Preorder traversal of a BST
Posted: 24 Nov, 2020
Difficulty: Moderate
You have been given an array/list 'PREORDER' representing the preorder traversal of a BST with 'N' nodes. All the elements in the given array have distinct values.
Your task is to construct a binary search tree that matches the given preorder traversal.
A binary search tree (BST) is a binary tree data structure that has the following properties:
• The left subtree of a node contains only nodes with data less than the node’s data.
• The right subtree of a node contains only nodes with data greater than the node’s data.
• Both the left and right subtrees must also be binary search trees.
Note:
It is guaranteed that a BST can be always constructed from the given preorder traversal.
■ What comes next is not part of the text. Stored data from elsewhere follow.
-- ==== Sys2Proof/Tests/Slice0.lean ====
section
/-! SUPPORT. Tests of the model: ill-formed terms, words written out from the spec, one step of instructions of each family, and
for the statements with hypotheses states and operands that meet them. -/

namespace Sys2Proof.Tests
open Sys2Proof Sys2Proof.Machine

/-! ### Ill-formed terms -/

/-- A header with guard `p0`, no stall and no hint, which ends its convoy. -/
def hdr : Hdr := { c := false, gn := false, gp := 0, stall := 0, hint := .none }
/-- The mask modifier of a word without a mask. -/
def bare : MaskMod := { me := false, mn := false, mi := 0 }

theorem test_illformed_guard : (Instr.add { hdr with gn := true } false 1 (.imm 0) (.imm 0)).wellFormed = false := by decide
theorem test_illformed_terminal : (Instr.exit { hdr with c := true }).wellFormed = false := by decide
theorem test_illformed_plain : (Instr.join { hdr with gp := 1 }).wellFormed = false := by decide
theorem test_illformed_bitfield : (Instr.bfx hdr 60 4 1 (.imm 0)).wellFormed = false := by decide
theorem test_illformed_fpImmediate : (Instr.fadd hdr .f64 .rne 1 (.imm 1) (.x 2)).wellFormed = false := by decide
theorem test_illformed_intConversion : (Instr.fcvt hdr .i64 .n32 .rne 1 (.x 2)).wellFormed = false := by decide
theorem test_illformed_registerDisplacement : (Instr.br hdr (.x 1)).wellFormed = false := by decide
theorem test_illformed_longStride : (Instr.replay hdr 0 0 (.long .full)).wellFormed = false := by decide
theorem test_illformed_mask : (Instr.vadd hdr { bare with mi := 3 } 0 (.lat (.own 0)) (.lat (.own 1))).wellFormed = false := by decide
theorem test_illformed_maskNeeded : (Instr.vcomp hdr bare 0 (.own 1)).wellFormed = false := by decide
theorem test_illformed_scaleLatch : (Instr.vmxq hdr .f32 0 0 1 (.own 2) 1).wellFormed = false := by decide
theorem test_illformed_rankedIota : (Instr.viota hdr true bare 0 (.imm 0)).wellFormed = false := by decide
theorem test_illformed_loadRange : (Instr.ldv hdr 7 60 1 (.imm 0)).wellFormed = false := by decide
theorem test_illformed_atomic : (Instr.amo hdr .cas false 1 2 (.imm 0)).wellFormed = false := by decide
theorem test_illformed_pair : (Instr.cas hdr .q 1 2 4).wellFormed = false := by decide
theorem test_illformed_reduction : (Instr.red hdr .swap false 2 (.imm 0)).wellFormed = false := by decide
theorem test_illformed_command : (Instr.enq1 hdr 1 57).wellFormed = false := by decide
theorem test_illformed_trapCode : (Instr.trap hdr 0 (.imm 0)).wellFormed = false := by decide

/-! ### Words of the spec -/

/-- The worked words of R34 to R36, and of the programs in spec/17 to spec/21. -/
theorem test_decode_pfx : decode 0xD42000000000000100000000 = .ok (.pfx 0x0000000100000000) := by decide
theorem test_decode_scalar :
    decode 0x006000000000050000680000 = .ok (.add { hdr with c := true } false 5 (.x 6) (.long .full)) := by decide
theorem test_decode_guarded :
    decode 0x004300000000070000540064 = .ok (.add { hdr with gp := 3 } false 7 (.x 5) (.imm 100)) := by decide
theorem test_decode_control : decode 0x32C000000000000000000000 = .ok (.exit hdr) := by decide
theorem test_decode_row : decode 0x40C000000080024000000000 = .ok (.wbp hdr 2 (.imm 0)) := by decide
theorem test_decode_lane :
    decode 0x508000000080020800008001 = .ok (.vadd hdr bare 2 (.lat (.own 0)) (.lat (.own 1))) := by decide
theorem test_decode_masked : decode 0x50800000B080010800008002
    = .ok (.vadd hdr { me := true, mn := false, mi := 3 } 1 (.lat (.own 0)) (.lat (.own 2))) := by decide
theorem test_decode_lattice :
    decode 0x5B8100001080000800208001 = .ok (.vlqq { hdr with gp := 1 } .bf16 0 0 0 (.own 2) 1) := by decide
theorem test_decode_matrix :
    decode 0x88000002D000001800018001 = .ok (.tload hdr .lq8s false { bank := 0, g := 0 } (some { bank := 0, g := 1 })) := by decide
theorem test_decode_pool : decode 0x9A4000003000060000240000 = .ok (.ldv hdr 3 6 2 (.imm 0)) := by decide
theorem test_decode_global : decode 0xA8C000340080000000208001 = .ok (.redv hdr bare .fadd 0 2 (.ix 1)) := by decide
theorem test_decode_fence : decode 0xB00000003000004010100000 = .ok (.fence hdr .core 1 1) := by decide
theorem test_decode_engine : decode 0xB54000000000050001444000 = .ok (.barp hdr 5 20 (.imm 16384)) := by decide
theorem test_decode_sifter : decode 0xBC0000000040020000040000 = .ok (.sfcfg hdr 2 0 (.imm 0)) := by decide
/-- NOP with a bit in B (R41), and the opcode zero (R37). -/
theorem test_decode_refused : (decode 0x300000000000000000000001).isOk = false ∧ (decode 0).isOk = false := by decide

/-! ### One step -/

/-- A word placed where the first step after reset fetches it. -/
def placed (w : Nat) : State := State.reset.withFetchWord 96 w
/-- A convoy of one hart under way on core 0, its package changed by `f` and its hart set to `t`. -/
def under (t : Hart) (f : Device → Device := id) : State :=
  { placed 0 with dev := f ((placed 0).dev.setHart 0 0 t), iss := {}, agenda := [] }
/-- A hart whose registers hold these values from x0 on. -/
def holding (l : List Word) : Hart := { ({} : Hart) with x := Vector.ofFn fun i => l.getD i.val 0 }
/-- What holds after a step that goes on. -/
def after (o : Out) (f : State → Bool) : Bool :=
  match o with
  | .next s => f s
  | _ => false
/-- A register of the hart reads as given once every result in flight has landed. -/
def reads (r : XReg) (v : Word) (s : State) : Bool := (s.dev.hart 0 0).landAll.getX r == v

/-- The step fetches, decodes and runs the placed word: ADD x5, x0, 1. -/
theorem test_step : after (step (placed 0x004000000000050000040001)) (reads 5 1) = true := by decide

/-- 64-bit sums wrap (R93). -/
theorem test_add_wraps : after (exec (.add hdr false 5 (.x 1) (.imm 2)) (under (holding [0, BitVec.allOnes 64]))) (reads 5 1) = true := by
  decide
/-- A 32-bit result is sign-extended (R89). -/
theorem test_add_word : after (exec (.add hdr true 5 (.x 1) (.imm 1)) (under (holding [0, 0x7FFFFFFF])))
    (reads 5 0xFFFFFFFF80000000) = true := by decide
/-- A write to x0 is discarded (R23). -/
theorem test_add_x0 : after (exec (.add hdr false 0 (.imm 1) (.imm 2)) (under {})) (reads 0 0) = true := by decide
/-- The least number divided by -1 is itself, and the quotient is truncated toward zero (R94). -/
theorem test_div_corner : after (exec (.div hdr false 5 (.x 1) (.imm 0x3FFFF)) (under (holding [0, 0x8000000000000000])))
    (reads 5 0x8000000000000000) = true := by decide
theorem test_div_truncates : after (exec (.div hdr false 5 (.x 1) (.imm 2)) (under (holding [0, BitVec.ofInt 64 (-7)])))
    (reads 5 (BitVec.ofInt 64 (-3))) = true := by decide
/-- With no handler, a zero divisor ends the convoy without its effect (R94, R376). -/
theorem test_div_zero : after (exec (.div hdr false 5 (.x 1) (.imm 0)) (under (holding [0, 7, 0, 0, 0, 9]))) (reads 5 9) = true := by decide
/-- FSHR: the low word of A above the old destination, moved down by the count (R95). -/
theorem test_fshr : after (exec (.fshr hdr 2 (.x 1) (.imm 4)) (under (holding [0, 0xF, 0xA]))) (reads 2 0xF000000000000000) = true := by decide
/-- 1.5 + 2.25 = 3.75 in f32 (R104). -/
theorem test_fadd : after (exec (.fadd hdr .f32 .rne 5 (.x 1) (.x 2)) (under (holding [0, 0x3FC00000, 0x40100000])))
    (reads 5 0x40700000) = true := by decide
/-- SUBBR falls through at zero and goes to its target above it (R108). -/
theorem test_subbr_falls : after (exec (.subbr hdr 1 (.imm 2) (.imm 1)) (under (holding [0, 1])))
    (fun s => (s.dev.gang? 0 0).any fun g => g.pc == 12) = true := by decide
theorem test_subbr_goes : after (exec (.subbr hdr 1 (.imm 2) (.imm 1)) (under (holding [0, 2])))
    (fun s => (s.dev.gang? 0 0).any fun g => g.pc == 24) = true := by decide
/-- ACTW makes the latch valid at once and leaves one command at the bank (R129). -/
theorem test_act : after (exec (.actw hdr 1) (under {})) (fun s => (s.dev.bank 0 0).rowQ.length == 1 && (s.dev.latch 0 0 1).valid)
    = true := by decide
/-- HARTID.gsize of a gang of one (R84). -/
theorem test_hartid : after (exec (.hartid hdr .gsize 5) (under {})) (reads 5 1) = true := by decide
/-- SETVT returns the old VT, which resets to 0x000F (R191). -/
theorem test_setvt : after (exec (.setvt hdr 5 (.imm 0)) (under {})) (fun s => reads 5 0xF s && (s.dev.hart 0 0).vt == 0) = true := by
  decide
/-- A store and then the byte at its address in the scratchpad, lowest first (R9, R263). -/
theorem test_st : after (exec (.st hdr .b16 false 1 2 (.imm 0)) (under (holding [0, 0xBEEF, 0xFFFFF00000004000])
    fun d => d.modRes 0 fun r => { r with sb := 32768 }))
    (fun s => (s.dev.res? 0).any fun r => r.scratch == [(0x4000, 0xEF), (0x4001, 0xBE)]) = true := by decide
/-- A misaligned load traps, and its destination stays (R263). -/
theorem test_ld_misaligned : after (exec (.ld hdr .x64 false 5 2 (.imm 1)) (under (holding [0, 0, 0xFFFFF00000004000, 0, 0, 9])
    fun d => d.modRes 0 fun r => { r with sb := 32768 })) (reads 5 9) = true := by decide
/-- BARP on a barrier object returns the phase and moves PEND (R339). -/
theorem test_barp : after (exec (.barp hdr 5 2 (.imm 3)) (under (holding [0, 0, 0xFFFFF00000004000])
    fun d => d.modRes 0 fun r => { r with sb := 32768 })) (fun s => reads 5 0 s && (s.dev.res? 0).any fun r => (r.bar 0x4000).pend == 3)
    = true := by decide
/-- CSRR of VT at its reset value (R380). -/
theorem test_csrr : after (exec (.csrr hdr 5 .vt) (under {})) (reads 5 0xF) = true := by decide
/-- DEPQ of a handle that no launch holds (R407). -/
theorem test_depq : after (exec (.depq hdr 5 1) (under (holding [0, 77, 0, 0, 0, 3]))) (reads 5 0) = true := by decide
/-- SFCFG of no buffer binds the free Sifter (R356). -/
theorem test_sfcfg : after (exec (.sfcfg hdr 2 0 (.imm 0)) (under {}))
    (fun s => (s.dev.hart 0 0).landAll.getP 2 && (s.dev.core 0).sifter != .free) = true := by decide
/-- ESTAT of an empty slot (R337). -/
theorem test_estat : after (exec (.estat hdr (.slot (.imm 0)) 5) (under (holding [0, 0, 0, 0, 0, 3]))) (reads 5 0) = true := by decide
/-- REGISTER_WRITE at an offset that names no register sets HWD (R408). -/
theorem test_registerWrite : after (exec (.registerWrite 0x00020 (some 5)) (under {})) (fun s => s.dev.regs.hwd) = true := by decide
/-- A tail of more than 16 bits sets HWD (R395). -/
theorem test_qtail : after (exec (.qtail 0 0x10000) (under {})) (fun s => s.dev.regs.hwd) = true := by decide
Hence, the answer will always exist.
Example:
From PREORDER = [20, 10, 5, 15, 13, 35, 30, 42] , the following BST can be constructed:
Input Format:
The first line contains an integer 'T' which denotes the number of test cases or queries to be run. Then the test cases follow.
The first line of each test case contains a single integer 'N' denoting the number of nodes in BST.
The second line of each test case contains 'N' single space-separated integers representing the preorder traversal of BST.
Output Format:
Print the inorder traversal of the constructed BST where all nodes are printed in a single-space separated manner.
Output for every test case will be printed in a separate line.
Note:
You don't need to print anything. It has already been taken care of. Just implement the function.
Constraints :
1 <= T <= 100
1 <= N <= 5000
0 <= data <= 10^5
Where 'data' denotes data contained in the nodes of the binary search tree.
Time Limit: 1 sec
Approach 1
We have a simple Brute Force solution for this problem. We will traverse the PREORDER array, find the left subtree and right subtree and then recursively construct the tree as follows-
- The first element of the preorder traversal corresponds to the root of BST.
- We will find the index ‘SPLIT’ of the first element in the given traversal which is greater than the root node i.e PREORDER[‘SPLIT’] > PREORDER['START'].
- We will split the given array to the left subarray ['START' + 1 : ‘SPLIT’ - 1] and right subarray [‘SPLIT’: ‘END’] corresponding to the left subtree and right subtree, respectively.
- We then recursively repeat the above steps for both subtrees to construct the complete tree.
Approach 2
The idea is based on the fact that the value of each node in a BST is greater than the value of all nodes in its left subtree and less than the value of all nodes in its right subtree.
So, instead of explicitly searching for indices that split the left and the right subtree (as in the previous approach), we will pass the information about the valid range of values for a node and its children in recursion itself.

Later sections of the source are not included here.